D.Minn.: Officer on scene noted SW facially deficient for lack of particularity and had another issued that cured the first

Defendant here argues that the difference between a black or a dark gray Dodge Charger having been involved in a bank robbery was significant. It’s not, especially when the vehicle flees as the officer attempted to stop it shortly after the robbery. The first search warrant for defendant’s house was plainly invalid for a failure to particularly describe the things to be seized, but a second was issued on the same affidavit to correct the problem, and it was sufficient and was issued before they left the premises. It also included nothing observed during the first admittedly “warrantless” search. United States v. Gatlin, 2015 U.S. Dist. LEXIS 21840 (D.Minn. January 26, 2015). (The problem, of course, is that the first warrant obviously wasn’t even read by the issuing judge or that judge is completely obtuse, or that should have been caught. At least a sharper officer, Det. Slawson, at the scene caught the problem before it was incurable.):

The Court answers both questions [of independent source] in the affirmative. First, Detective Slawson’s decision to apply for the second warrant was completely unrelated to what executing officers saw or learned in the initial, unlawful search. Her decision was prompted solely, and indisputably, by Detective Heilman’s observation that the first warrant failed to list the items to be seized. Second, no information obtained during the unlawful search was presented to Judge Miller with the second warrant application. The same probable cause affidavit provided in support of the first warrant was provided in support of the second warrant. In addition, Detective Slawson compiled the list of items to be seized based on her viewing of video footage of the Americana robbery, information obtained from other officers immediately after the robberies, and her interviews of bank employees. All of this information was known to Detective Slawson before she applied for the first warrant. Thus, there is no tainted information to redact.

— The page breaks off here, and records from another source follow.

/-- Whether a write to a line that a thread may have seen is still on its way (R212, R345): its own, or one of its tile, whose CACHE line
may have shown it. -/
def lineWriteOut (s : State) (t uid pa : Nat) : Bool :=
  s.traffic.any (fun p => match p.body with
    | .access w _ _ a op => (decide (w.uid = uid) || (decide (w.tile = t) && hasCache (s.tile t))) && decide (a / 64 = pa / 64) && op.writes
    | _ => false)

/-- A line of 64 bytes at an address of a stream of a thread read at its place (R343, R345): checked as an ordinary read. A line to
which the thread's own store is still on its way is not ready, and one beyond a module that is down raises LINK (R20). -/
def readLine (t : Nat) (x : Thread) (kind : StreamKind) (va : Word) (s : State) : LineRead :=
  match kind with
  | .global =>
    if placeOf t va ≠ .glob then .trap [trapOf .access va 0]
    else match purityTrap s x va 64 .read with
      | some c => .trap [c]
      | none =>
        match translate s t x.root x.pl va .read 0 with
        | .error c => .trap [c]
        | .ok (m, s) =>
          match paKey s m.pa with
          | none =>
            if isConfig s m.pa then
              let r := configLine s m.pa
              .bytes r.1 r.2
            else .trap [onWalk (trapOf .access va 0)]
          | some k =>
            if lineWriteOut s t x.uid m.pa then .blocked
            else match crossDown s (.tile t) (.mpt (homeMpt s m.pa)) with
            | some d => .trap [trapOf .link va (linkVal2 d)]
            | none =>
              let s := (foldLine m.pa k 8 s).chargeNode x.node 64
              .bytes (globLine s k) s
  | _ =>
    match checkPlace s t va 0 with
    | .error c => .trap [c]
    | .ok (.sram u off _) =>
      if kind = .tileLocal ∧ u ≠ t then .trap [trapOf .access va 0]
      else match crossDown s (.tile t) (.tile u) with
      | some d => .trap [trapOf .link va (linkVal2 d)]
      | none => .bytes (sramLine s u off) s
    | .ok _ => .trap [trapOf .access va 0]

/-- `n` lines of a stream from a position on: where lines fault, every one of their traps (R263). -/
def readLines (t : Nat) (x : Thread) (q : Stream) : Nat → Nat → State → LineRead
  | 0, _, s => .bytes [] s
  | n + 1, p, s =>
    let r := readLine t x q.kind (q.addr p) s
    r.andAll (readLines t x q n (p + 64) (match r with
      | .bytes _ s => s
      | _ => s))

/-- Lines of a stream from a position on, at most `n` of them, up to the first that faults or must wait. -/
def goodLines (t : Nat) (x : Thread) (q : Stream) : Nat → Nat → State → List (Byte × Bool) × State
  | 0, _, s => ([], s)
  | n + 1, p, s =>
    match readLine t x q.kind (q.addr p) s with
    | .bytes bs s =>
      let r := goodLines t x q n (p + 64) s
      (bs ++ r.1, r.2)
    | _ => ([], s)

/-- The first poisoned byte of a list, from position `p` on. -/
def firstPoison : List (Byte × Bool) → Nat → Option Nat
  | [], _ => none
  | b :: bs, p => if b.2 then some p else firstPoison bs (p + 1)

/-- The ECC trap of a stream's poisoned byte (R33, R263), which names the word's address. -/
def streamPoison (s : State) (kind : StreamKind) (t : Nat) (x : Thread) (va : Word) : TrapInfo :=
  match kind with
  | .global =>
    (match translate s t x.root x.pl va .read 0 with
    | .ok (m, _) => eccWord va (poisonSource s m.pa) ((paKey s m.pa).getD 0)
    | .error _ => trapOf .ecc va 3)
  | _ =>
    match placeOf t va with
    | .sram u off _ => eccWord va 1 (sramKey u off)
    | _ => trapOf .ecc va 1

/-- The reason code of a fault of the tap as TRAPVAL2 gives it (R134). -/
def tapVal2 (q reason : Nat) : Word := word (q * 2 ^ 8 + reason)

/-- FOLIO (R134): the tap is IDLE and q unbound; the trap is the instruction's. -/
def folioTrap (s0 : State) (q : Nat) : Act Unit :=
  let x := s0.tap s0.here.tile
  let s := tapToIdle s0 s0.here.tile
  .go () (takeTrap (trapOf .folio x.failed (tapVal2 q x.reason)) s)

/-- Whether a read of q that wants more bytes than are released meets the fault (R134). -/
def tapAtFault (x : Tap) : Bool := decide (x.state = .faulted) && x.waiting.isEmpty

/-- A tap that holds no further byte in DONE returns to IDLE (R129). -/
def tapFinish (s : State) (t : Nat) : State :=
  let x := s.tap t
  if x.state = .done ∧ x.bytes = [] ∧ x.waiting = [] then tapToIdle s t else s

/-- The bytes that an instruction takes from its streams (R343): those of each, what traps at them, the ring stream that met a fault,
and the stream whose bytes are not there yet. -/
structure Taken where
  bytes : List (List Byte)
  missing : List TrapInfo
  bad : List TrapInfo
  folio : Option Nat
  wait : Option Nat
  deriving DecidableEq, Repr

/-- `n` bytes taken from the tap (R123, R126, R134). -/
def takeTap (q n : Nat) (r : Taken × State) : Taken × State :=
  let s := r.2
  let t := s.here.tile
  let x := s.tap t
  if n ≤ x.bytes.length then
    let y := myStream s q
    let s := (setMyStream s q { y with pos := (y.pos + n) % 2 ^ 64 }).placeTap t { x with bytes := x.bytes.drop n, taken := x.taken - n }
    ({ r.1 with bytes := r.1.bytes ++ [x.bytes.take n] }, tapFinish s t)
  else if tapAtFault x then ({ r.1 with folio := some q }, s)
  else ({ r.1 with wait := some q }, s)

/-- The ECC trap of the first poisoned byte of a stream's bytes (R263). -/
def streamEcc (s : State) (x : Stream) (bs : List (Byte × Bool)) : List TrapInfo :=
  match firstPoison bs x.pos with
  | some p => [streamPoison s x.kind s.here.tile s.me (word ((x.addr p).toNat / 8 * 8))]
  | none => []

/-- qtake of R343: `n` bytes at the position, from the lookahead and beyond it from their place. A CLUSTER stream with members waits for
its blocks (R344). -/
def takeStream (q n : Nat) (r : Taken × State) : Taken × State :=
  let s := r.2
  let x := myStream s q
  if x.kind = .tap then takeTap q n r
  else if x.kind = .none then ({ r.1 with wait := some q }, s)
  else
    let have_ := x.ahead.take n
    match readLines s.here.tile s.me x ((n - have_.length) / 64) (x.pos + have_.length) s with
    | .trap cs => ({ r.1 with missing := r.1.missing ++ cs }, s)
    | .blocked => ({ r.1 with wait := some q }, s)
    | .bytes more s' =>
      if decide (have_.length < n) && decide (x.members ≠ 0) then ({ r.1 with wait := some q }, s)
      else
        ({ r.1 with bytes := r.1.bytes ++ [(have_ ++ more).map Prod.fst], bad := r.1.bad ++ streamEcc s x (have_ ++ more) },
          setMyStream s' q { x with pos := (x.pos + n) % 2 ^ 64, ahead := x.ahead.drop n, taken := x.taken - n })

/-- The bytes of several streams taken, in order. -/
def takeStreams (qs : List (Nat × Nat)) (s : State) : Taken × State :=
  qs.foldl (fun r e => takeStream e.1 e.2 r) (⟨[], [], [], none, none⟩, s)

/-- Where a line of a write stream is to be written, after its checks (R343): every word of it is checked for REWRITE. -/
def checkLine (va : Word) (kind : StreamKind) (s : State) : Except TrapInfo (Target × State) :=
  match checkAccess va 64 .write 0 s with
  | .error c => .error c
  | .ok (.sram t off, s) =>
    if kind ≠ .tileLocal ∨ t ≠ s.here.tile then .error (trapOf .access va 0)
    else match (List.range 8).find? (fun i => saFull s t (off + 8 * i)) with
      | some i => .error (trapOf .rewrite (va + word (8 * i)) 0)
      | none => .ok (.sram t off, s)
  | .ok (.glob pa l, s) => if kind ≠ .global then .error (trapOf .access va 0) else .ok (.glob pa l, s)

/-- The lines of a write stream checked, `n` of them from a position on: the traps that they meet, their targets and the state. -/
def checkLines (q : Stream) : Nat → Nat → State → List TrapInfo × List Target × State
  | 0, _, s => ([], [], s)
  | n + 1, p, s =>
    match checkLine (q.addr p) q.kind s with
    | .error c =>
      let r := checkLines q n (p + 64) s
      (c :: r.1, r.2)
    | .ok (g, s) =>
      let r := checkLines q n (p + 64) s
      (r.1, g :: r.2.1, r.2.2)

/-- One word of a write stream written (R345): at once in the own tile, posted to its MPT otherwise. -/
def putWord (g : Target) (off : Nat) (v : Word) (s : State) : State :=
  match g with
  | .sram t o => (saFill (s.putNat (sramKey t (o + off)) 8 v.toNat) t (o + off)).serveFull t (o + off)
  | .glob pa l =>
    (cacheStore s.here.tile (pa + off) l (.store 8 v) s).send .req (.tile s.here.tile) (.mpt (homeMpt s (pa + off)))
      (.access s.who 0 0 (pa + off) (.store 8 v))

/-- The eight words of a line written. -/
def putLine (g : Target) (bs : List Byte) (s : State) : State :=
  (List.range 8).foldl (fun s i => putWord g (8 * i) (word (leNat ((bs.drop (8 * i)).take 8))) s) s

/-- Lines written in order. -/
def putLines : List Target → List Byte → State → State
  | [], _, s => s
  | g :: gs, bs, s => putLines gs (bs.drop 64) (putLine g (bs.take 64) s)

/-- qput of R343: every destination byte is checked before any is written. -/
def putStream (q : Nat) (bs : List Byte) (s : State) (k : State → Act Unit) : Act Unit :=
  let x := myStream s q
  let r := checkLines x (bs.length / 64) x.pos s
  match firstCause r.1 with
  | some c => .trap c
  | none => k (setMyStream (putLines r.2.1 bs r.2.2) q { x with pos := (x.pos + bs.length) % 2 ^ 64 })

The Court is aware that seized items may have already been in the police’s possession when the second warrant was signed, but as Murray recognized, the “re-seizure” of evidence does not foreclose the application of the independent source doctrine. See 487 U.S. at 542. Faced with situations where evidence remained in the police’s possession between the unlawful and lawful seizures, courts have not required the police to return the evidence and literally “re-seize” it. See United States v. Brooks, 715 F.3d 1069, 1075-76 (8th Cir. 2013) (where cell phone was seized and searched unlawfully, and retained by the police pending trial, finding that a search warrant issued a mere eight days before trial was an independent source for the evidence); United States v. Maxwell, No. 11-cr-369 (PAM/FLN), 2012 WL 2861372, at *6 n.4 (D. Minn. May 10, 2012) (finding admissible, under the independent source doctrine, evidence illegally seized from a vehicle during an inventory search and then legally “re-seized” pursuant to a search warrant obtained while the car remained impounded by the police), report and recommendation adopted by 2012 WL 2859921 (D. Minn. July 11, 2012); United States v. Terry, 41 F. Supp. 2d 859, 865 (C.D. Ill. 1999) (where seized currency was kept in the police’s possession between unlawful and lawful searches, finding that the police’s error was not “the sort the law needs to deter”).

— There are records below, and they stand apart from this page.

/-- The status of a copy or stream given to the thread that awaits it (R380): its wait acquires what the request wrote (R216), so
the tile's CACHE lines go. Of a thread that has ended the status is discarded (R393). -/
def giveStatus (w : Who) (tok : Nat) (v : Word) (s : State) : State :=
  match s.thread w.tile w.slot with
  | some x =>
    if x.uid ≠ w.uid then s
    else match x.awaited.find? (fun a => decide (a.tok = tok)) with
      | some a =>
        let s := s.updKept w.tile w.slot (fun x => { x with awaited := x.awaited.filter (fun b => decide (b.tok ≠ tok)) })
        (match a.dest with
        | .gen n => (dropLines w.tile s).updKept w.tile w.slot (fun x => x.putS n v s.cycle 1)
        | d => writeSAt w.tile w.slot d v 1 (dropLines w.tile s))
      | none => s
  | none => s

/-! Ranges (R148, R382). -/

/-- The first byte from `a` up to `e` that lies in none of the ranges, `fuel` of which may be passed. -/
def firstOutside (rs : List (Word × Nat)) : Nat → Nat → Nat → Option Nat
  | 0, a, e => if a < e then some a else none
  | fuel + 1, a, e =>
    if e ≤ a then none
    else match rs.find? (fun r => decide (r.1.toNat ≤ a) && decide (a < r.1.toNat + r.2)) with
      | some r => firstOutside rs fuel (r.1.toNat + r.2) e
      | none => some a

/-- The parts of a range that lie in global memory (R180), in the order of its bytes: addresses go on from 0 after the last. -/
def globalParts (a e : Nat) : List (Nat × Nat) :=
  [(a, min e 0x7F0000000000), (max a 0xFFFF800000000000, min e (2 ^ 64)), (0, min (e - 2 ^ 64) 0x7F0000000000)]

/-- The purity trap of a range of a request (R148, R149): its bytes in global memory are checked, and only they. -/
def rangePurity (rs : List (Word × Nat)) (reason : Nat) (va : Word) (n : Nat) : Option TrapInfo :=
  ((globalParts va.toNat (va.toNat + n)).findSome? (fun p => firstOutside rs (rs.length + 1) p.1 p.2)).map
    (fun a => trapOf .purity (word a) (word reason))

/-- Why an engine's check fails (R382, R384): the code, and the storage key of the poisoned table entry that its walk met (R205). -/
structure Failure where
  code : Nat
  bad : Option Nat
  deriving DecidableEq, Repr

/-- A failed check without poison. -/
def failed (code : Nat) : Failure := ⟨code, none⟩

/-- A translation by an engine (R382): a fresh walk of the node's table. Code LINK says that a module on the way is down, so that the request
is held (R20). -/
def engineMap (s : State) (src : Node) (root pl : Nat) (va : Word) (k : AccKind) : Except Failure (Mapped × State) :=
  let w := walk s src root va
  match w.1 with
  | .bad _ => .error (failed stPage)
  | .poison _ key => .error ⟨stPage, some key⟩
  | .link _ => .error (failed stLink)
  | .leaf level e =>
    match leafAnswer w.2 pl k level e va 0 with
    | .ok m => if (paKey w.2 m.pa).isSome || isConfig w.2 m.pa then .ok (m, w.2) else .error (failed stAccess)
    | .error _ => .error (failed stAccess)

/-- The target of an aligned piece of a range, checked under R181 and R182 and translated (R382). -/
def engineTarget (w : Who) (src : Node) (root pl : Nat) (va : Word) (k : AccKind) (s : State) : Except Failure (Target × State) :=
  match placeOf w.tile va with
  | .nowhere => .error (failed stAccess)
  | .sram t off _ => if sramOpen s w.tile t off then .ok (.sram t off, s) else .error (failed stAccess)
  | .glob =>
    match engineMap s src root pl va k with
    | .ok (m, s) => .ok (.glob m.pa m.nol1, s)
    | .error c => .error c

/-- What the checks of a range come to: the targets found, and the failures. -/
structure Span where
  targets : List Target
  bad : List Failure
  deriving DecidableEq, Repr

/-- The checks of `n` pieces of `size` bytes from an address up (R382): every one is made. -/
def spanFrom (w : Who) (src : Node) (root pl size : Nat) (k : AccKind) : Nat → Word → State → Span × State
  | 0, _, s => (⟨[], []⟩, s)
  | n + 1, va, s =>
    match engineTarget w src root pl va k s with
    | .ok (g, s) =>
      let r := spanFrom w src root pl size k n (va + word size) s
      (⟨g :: r.1.targets, r.1.bad⟩, r.2)
    | .error c =>
      let r := spanFrom w src root pl size k n (va + word size) s
      (⟨r.1.targets, c :: r.1.bad⟩, r.2)

/-- Whether a module that is down holds the checks (R20). -/
def heldBy (bad : List Failure) : Bool := bad.any (fun b => decide (b.code = stLink))

/-- The memory that a target lies in (R181): global memory, or one tile's slot. -/
def Target.memory : Target → Option Nat
  | .sram t _ => some t
  | .glob _ _ => none

/-- A range whose bytes lie in more than one memory fails with ACCESS (R181). -/
def oneMemory (x : Span) : Span :=
  match x.targets with
  | g :: gs => if gs.all (fun h => decide (h.memory = g.memory)) then x else { x with bad := failed stAccess :: x.bad }
  | [] => x

/-- The word that a physical address names: its storage key, or its address where it has none. -/
def paName (s : State) (pa : Nat) : Bool × Nat :=
  match paKey s pa with
  | some k => (true, k / 8)
  | none => (false, pa / 8)

/-- The word that a virtual address names (R382), whether it may be accessed or not: none where nothing is mapped. -/
def wordNamed (s : State) (t : Nat) (src : Node) (root : Nat) (va : Word) : Option (Bool × Nat) :=
  match placeOf t va with
  | .nowhere => none
  | .sram u off _ => some (true, sramKey u off / 8)
  | .glob =>
    match (walk s src root va).1 with
    | .leaf level e => some (paName s (leafPa level e va))
    | _ => none

/-- The words that a range of `n` words names. -/
def wordsNamed (s : State) (t : Nat) (src : Node) (root : Nat) (va : Word) (n : Nat) : List (Bool × Nat) :=
  (List.range n).filterMap (fun i => wordNamed s t src root (va + word (8 * i)))

/-- Whether two ranges of `n` words overlap as virtual addresses of global memory. -/
def vaOverlap (t : Nat) (a b : Word) (n : Nat) : Bool :=
  decide (placeOf t a = .glob) && decide (placeOf t b = .glob) && (decide ((a - b).toNat < 8 * n) || decide ((b - a).toNat < 8 * n))

/-- The code that the failures of the checks give, the first in the order of the codes (R384). -/
def worst (bad : List Failure) : Nat :=
  if bad.isEmpty then 0 else if bad.any (fun b => decide (b.code = stAccess)) then stAccess else stPage

/-- Whether a walk of the checks met poison (R384). -/
def anyBad (bad : List Failure) : Bool := bad.any (fun b => b.bad.isSome)

/-- The poisoned table entries that walks met found (R270). -/
def detectBad (bad : List Failure) (s : State) : State := (bad.filterMap (fun b => b.bad)).foldl (fun s k => s.detect k 8) s

/-- The check of an arrival word of a request (R374, R378, R382): its physical address. -/
def engineArrival (src : Node) (root pl : Nat) (aw : Word) (s : State) : Except Failure (Option Nat × State) :=
  if aw = 0 then .ok (none, s)
  else if isHandle aw then
    if aw.toNat % 16 = 0 ∧ poolAllocated s (field aw 0 52) then .ok (some (field aw 0 52), s) else .error (failed stAccess)
  else if aw.toNat % 16 ≠ 0 ∨ placeOf 0 aw ≠ .glob then .error (failed stAccess)
  else match engineMap s src root pl aw .atomic with
    | .ok (m, s) => .ok (some m.pa, s)
    | .error c => .error c

/-! Words moved by engines (R383). -/

/-- A word read by an engine, with its poison; global words fold first (R104). -/
def engineRead (g : Target) (s : State) : (Word × Bool) × State :=
  match g with
  | .sram t off => ((word (s.getNat (sramKey t off) 8), s.isPoisoned (sramKey t off) 8), s.detect (sramKey t off) 8)
  | .glob pa _ =>
    match paKey s pa with
    | some k =>
      let s := s.fold pa k
      ((word (s.getNat k 8), s.isPoisoned k 8), s.detect k 8)
    | none =>
      match paKind s pa with
      | .config m off =>
        let r := configOp s m off (.load 8)
        ((match r.1 with
          | .ok v => v
          | _ => 0, false), r.2)
      | _ => ((0, false), s)

/-- A word written by an engine: whether it was written, which a full SA word is not (R187). -/
def engineWrite (w : Who) (g : Target) (v : Word) (poisoned : Bool) (s : State) : Bool × State :=
  match g with
  | .sram t off => engineSram s t off v poisoned
  | .glob pa _ =>
    match paKey s pa with
    | some k =>
      let s := (if poisoned then s.beforePoison k else s).writePa pa k 8 v.toNat (some w)
      let s := if poisoned then s.poisonWord k else s
      (true, ordRejudge s pa)
    | none =>
      match paKind s pa with
      | .config m off => (true, (configOp (serveSure (fun _ => true) s) m off (.store 8 v)).2)
      | _ => (false, s)

/-- The bytes of global memory that a target's word moves (R60). -/
def Target.globalBytes : Target → Nat
  | .sram _ _ => 0
  | .glob _ _ => 8

/-- The words of a range read for another package. -/
def readWords (node : Option Nat) : List Target → State → List (Word × Bool) × State
  | [], s => ([], s)
  | g :: gs, s =>
    let r := engineRead g s
    let q := readWords node gs (r.2.chargeNode node g.globalBytes)
    (r.1 :: q.1, q.2)

/-! Copy requests (R381, R382). -/

/-- SRC of a request. -/
def copySrc (v : Vec) : Word := descWord v 0

/-- DST of a request. -/
def copyDst (v : Vec) : Word := descWord v 1

/-- LEN of a request. -/
def copyLen (v : Vec) : Nat := field (descWord v 2) 0 40

/-- AW of a request. -/
def copyAw (v : Vec) : Word := descWord v 3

In accordance with Murray’s direction, the Court has focused on whether the later “re-seizure” was genuinely independent of the earlier one, and has found that it was. Furthermore, applying the independent source exception in these circumstances gives effect to the rationale underlying the doctrine: to put the police in the same position they would have enjoyed, if no police error had occurred. Whether the list of items to be seized had been included from the start, or the scene had been frozen and the search suspended until a valid warrant was obtained, the evidence would have been present on the premises of 1341 Knox Avenue North and would have been validly seized.

Defendant does not contest the constitutionality of the second warrant, and the Court finds it was sufficiently particular and supported by probable cause. Accordingly, the second search warrant provided an independent source for the evidence seized from 1341 Knox Avenue North.